Hacker News new | ask | show | jobs
by Ukv 919 days ago
> There’s no question these neural networks and their output are derivative works.

In the two US cases we have any progress on so far, the established requirement for substantial similarity (opposed to "dependant on" or such) has been upheld, with Judge Vince Chhabria specifically setting out that it'd "have to mean that if you put the Llama language model next to Sarah Silverman's book, you would say they're similar". and Judge William H. Orrick agreeing with the defendants that "plaintiffs cannot plausibly allege the Output Images are substantially similar or re-present protected aspects of copyrighted Training Images, especially in light of plaintiffs’ admission that Output Images are unlikely to look like the Training Images".

The UK definition of derivative works is, to my understanding, narrower and specifically enumerated as opposed to the US's more open-ended definition.

The remaining area of doubt, assuming the above remains consistent, is over the transient copying that occurs during training.

3 comments

> the transient copying that occurs during training.

i think this should be dismissed as it is the same level of transience as the workings of the internet; you and your ISP, caching proxies etc, all made a transient copy as part of the existing (legal) consumption of the works that the author has put online.

Unless the works was illegally copied for training - which cannot be true if the works was publicly available for viewing on the internet, this transient copying cannot be a valid infringement.

Doing something a little isn’t the same a doing something a lot. You can walk into a restaurant and look at a menu for 5 minutes and then leave without issue but try to do that same thing for 8 hours.

Downloading a singe transient copy of some image once in the lifetime of a company is different than doing that same action a hundred times once for each version of the network.
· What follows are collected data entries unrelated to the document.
/-- The second clause of the involution: other registers, the same key. -/
theorem witness_XformIsAnInvolution_same_key : (200 : Word) ^^^ 100 = 100 ^^^ 200 := by decide

/-- Two different states with the same key and the same word 0, both of which complete `XFORM 8`. -/
theorem witness_XformLanes :
    Buffer.wf bytes0123.buf ∧ Buffer.wf (bytes0123.setBuf [(1, 1), (2, 2), (3, 3), (4, 9)]).buf ∧
      4 * 0 < (8 : Word).toNat ∧ bytes0123.otid ^^^ bytes0123.pv = bytes0123.otid ^^^ bytes0123.pv ∧
      readWord bytes0123.buf (4 * 0) = readWord (bytes0123.setBuf [(1, 1), (2, 2), (3, 3), (4, 9)]).buf (4 * 0) ∧
      (nextOf (exec (.xform 8) bytes0123)).isSome = true ∧
      (nextOf (exec (.xform 8) (bytes0123.setBuf [(1, 1), (2, 2), (3, 3), (4, 9)]))).isSome = true := by decide

/-- A bit outside field 1, below it and above it. -/
theorem witness_BitContainer_lanes :
    ¬(fieldOffset 1 ≤ 4 ∧ 4 < fieldOffset 1 + fieldWidth 1) ∧
      ¬(fieldOffset 1 ≤ 10 ∧ 10 < fieldOffset 1 + fieldWidth 1) := by decide

/-- Two values of `PV` that agree modulo 24. -/
theorem witness_OrderResponse : (State.reset.setPv 47).pv.toNat % 24 = (State.reset.setPv 23).pv.toNat % 24 := by decide

theorem witness_DefaultTable : defaultOrderTable 5 = defaultOrderTable 5 := by decide

theorem witness_EncodeOfDecode : decode 0x021000000020#48 = .ok (.wrr 0x10 32) := by decide

theorem witness_NonCommandWords :
    (State.reset.withPort [.command 0x210000000000#48]).port = .command 0x210000000000#48 :: [] ∧
      ∀ row ∈ opcodeRows, (0x210000000000#48) &&& row.mask ≠ row.pattern := by decide

/-- Both cases of the check order: a word that fails a check, and one that fails none. -/
theorem witness_FirstFailingCheck : checkOrder 0x20 0 50 = 1 ∧ checkOrder 0x20 0 48 = 0 := by decide

theorem witness_ErrIsSticky :
    (raiseFault .align State.reset).err ≠ 0 ∧ (nextOf (step (raiseFault .align State.reset))).isSome = true := by decide

theorem witness_ErrMasksNothing : Instr.rdr 0x03 ≠ .rdr 0x04 := by decide

/-- A state that meets the invariant with a fault behind it, and one without. -/
theorem witness_Inv : State.Inv (raiseFault .range bytes0123) ∧ State.Inv (bytes0123.respond 7) := by decide

theorem witness_StepRuns :
    (State.reset.withPort [.command 0x050B00000000#48]).port = .command 0x050B00000000#48 :: [] ∧
      decode 0x050B00000000#48 = .ok (.ldw 11) := by decide

theorem witness_IdleBlock : bytes0123.port = [] := by decide

/-- A host that issues one word, and a state in which nothing is issued. -/
theorem witness_AdaptiveRun :
    bytes0123.port = [] ∧
      (nextOf (runHost (fun rs => if rs = [] then some 0 else none) 2 bytes0123)).map (·.responses) = some [⟨0, 0⟩] := by
  decide

theorem witness_NoHiddenState : sameBlock bytes0123 (bytes0123.respond 7) := by decide

/-- A canonical buffer and a next state for each clause: a fault that sets `ERR`, a register, a field register beside
another, and a store of each kind with a byte next to it, at both sides, that it does not store. -/
theorem witness_CommandsWriteOnlyTheirRow :
    Buffer.wf bytes0123.buf ∧ left (·.err) (.rdr 0x05) State.reset = some 2 ∧ left (·.pv) (.wrr 0x00 9) State.reset = some 9 ∧
      (left (·.f) (.wrr 0x17 1) State.reset).isSome = true ∧ (0x17 : Index).toNat ≠ 0x10 + (6 : Fin 8).val ∧
      (nextOf (exec (.stb 2 9) bytes0123)).isSome = true ∧ 1 ≠ (2 : Index).toNat ∧ 3 ≠ (2 : Index).toNat ∧
      (nextOf (exec (.stw 1 9) bytes0123)).isSome = true ∧ 3 < 4 * (1 : Index).toNat ∧ 4 * (1 : Index).toNat + 3 < 8 ∧
      (nextOf (exec (.xform 4) bytes0123)).isSome = true ∧ (4 : Word).toNat ≤ 4 := by decide

theorem witness_RdrAfterWrr :
    Index.writable 0x17 = true ∧ Index.fits 0x17 1 = true ∧ Index.writable 0x10 = true ∧ Index.fits 0x10 31 = true := by
  decide

/-- A step from a state that meets the invariant, with a command that faults. -/
theorem witness_StepKeepsInv :
    State.Inv (bytes0123.withPort [.command 0x200000000006#48]) ∧
      (nextOf (step (bytes0123.withPort [.command 0x200000000006#48]))).isSome = true := by decide

end Sys2Proof.Tests
end

section
/-! SUPPORT. What a step does with each event of the port, said once (spec/00_scope.md R4, spec/60_exceptions.md R90,
spec/70_reset_and_hazards.md R91). -/

namespace Sys2Proof.Machine

variable {s : State} {cw : CommandWord} {rest : List HostEvent}

theorem step_of_idle (h : s.port = []) : step s = .next s := by
  simp only [step, h]

theorem step_of_command (h : s.port = .command cw :: rest) : step s = executeWord cw (s.withPort rest) := by
  simp only [step, h]

theorem step_of_reset (h : s.port = .reset :: rest) : step s = .next (resetBlock (s.withPort rest)) := by
  simp only [step, h]

theorem step_of_issueThenReset (h : s.port = .issueThenReset cw :: rest) :
    step s = .next (resetBlock (s.withPort rest)) := by
  simp only [step, h]

theorem executeWord_of_decode_ok {i : Instr} (h : decode cw = .ok i) : executeWord cw s = exec i s := by
  simp only [executeWord, h]

theorem executeWord_of_decode_error {e : DecodeError} (h : decode cw = .error e) :
    executeWord cw s = takeFault .illegal s := by
  simp only [executeWord, h, rejectCause_eq]

end Sys2Proof.Machine
end

section
/-! SUPPORT. The two ports play no part in a command: whatever they hold, the command leaves the same block and adds the
same response (spec/00_scope.md R5). -/

namespace Sys2Proof.Machine

/-- The block of `s` between other ports. -/
def State.withPorts (s : State) (p : List HostEvent) (rs : List Response) : State :=
  { s with port := p, responses := rs }

section
variable (s : State) (p : List HostEvent) (rs : List Response)

@[simp] theorem withPorts_pv : (s.withPorts p rs).pv = s.pv := rfl
@[simp] theorem withPorts_otid : (s.withPorts p rs).otid = s.otid := rfl
@[simp] theorem withPorts_ivw : (s.withPorts p rs).ivw = s.ivw := rfl
@[simp] theorem withPorts_err : (s.withPorts p rs).err = s.err := rfl
@[simp] theorem withPorts_f : (s.withPorts p rs).f = s.f := rfl
@[simp] theorem withPorts_buf : (s.withPorts p rs).buf = s.buf := rfl
@[simp] theorem withPorts_port : (s.withPorts p rs).port = p := rfl
@[simp] theorem withPorts_responses : (s.withPorts p rs).responses = rs := rfl
@[simp] theorem withPorts_key : (s.withPorts p rs).key = s.key := rfl

@[simp] theorem withPorts_setIvw (v : Word) : (s.withPorts p rs).setIvw v = (s.setIvw v).withPorts p rs := rfl
@[simp] theorem withPorts_setFields (v : Fields) :
    (s.withPorts p rs).setFields v = (s.setFields v).withPorts p rs := rfl
@[simp] theorem withPorts_setBuf (m : Buffer) : (s.withPorts p rs).setBuf m = (s.setBuf m).withPorts p rs := rfl

/-- Every state is its own block between its own ports. -/
theorem withPorts_self : s.withPorts s.port s.responses = s := rfl

theorem sameBlock_withPorts (p' : List HostEvent) (rs' : List Response) :
    sameBlock (s.withPorts p rs) (s.withPorts p' rs') := ⟨rfl, rfl, rfl, rfl, rfl, rfl⟩

theorem readReg_withPorts (r : Reg) : readReg (s.withPorts p rs) r = readReg s r := by
  cases r <;> rfl

theorem writeReg_withPorts (r : Reg) (d : Word) :
    writeReg (s.withPorts p rs) r d = (writeReg s r d).map (·.withPorts p rs) := by
  cases r with
  | field i =>
    simp only [writeReg, withPorts_f, withPorts_setFields]
    split <;> rfl
  | _ => rfl

end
This case involves a many examples of substantial similarity. Worse it’s precedent that generative AI doesn’t necessarily avoid creating such examples.

Defendants can easily argue that being 1/10 millionth or whatever of the training set means their specific work is unlikely to show up in any specific example but the underlying mechanism means it can be recreated.

The defendants will evidently claim transient copying.
I doubt these companies constantly downloading the full training set rather than keeping it in a database somewhere.

Hard to argue keeping a copy of some copyrighted work indefinitely counts as transient.

> I doubt these companies constantly downloading the full training set rather than keeping it in a database somewhere.

Precisely to argue for transient copies, they don't need to keep terabytes of data stored.

>Hard to argue keeping a copy of some copyrighted work indefinitely counts as transient.

You're assuming that they're keeping the works indefinitely, which again is not the case.

> Precisely to argue for transient copies, they don't need to keep terabytes of data stored.

Those kinds of legal workarounds rarely work.

They are dependent persistent access allowing them the equivalent benefit of keeping a persistent copy.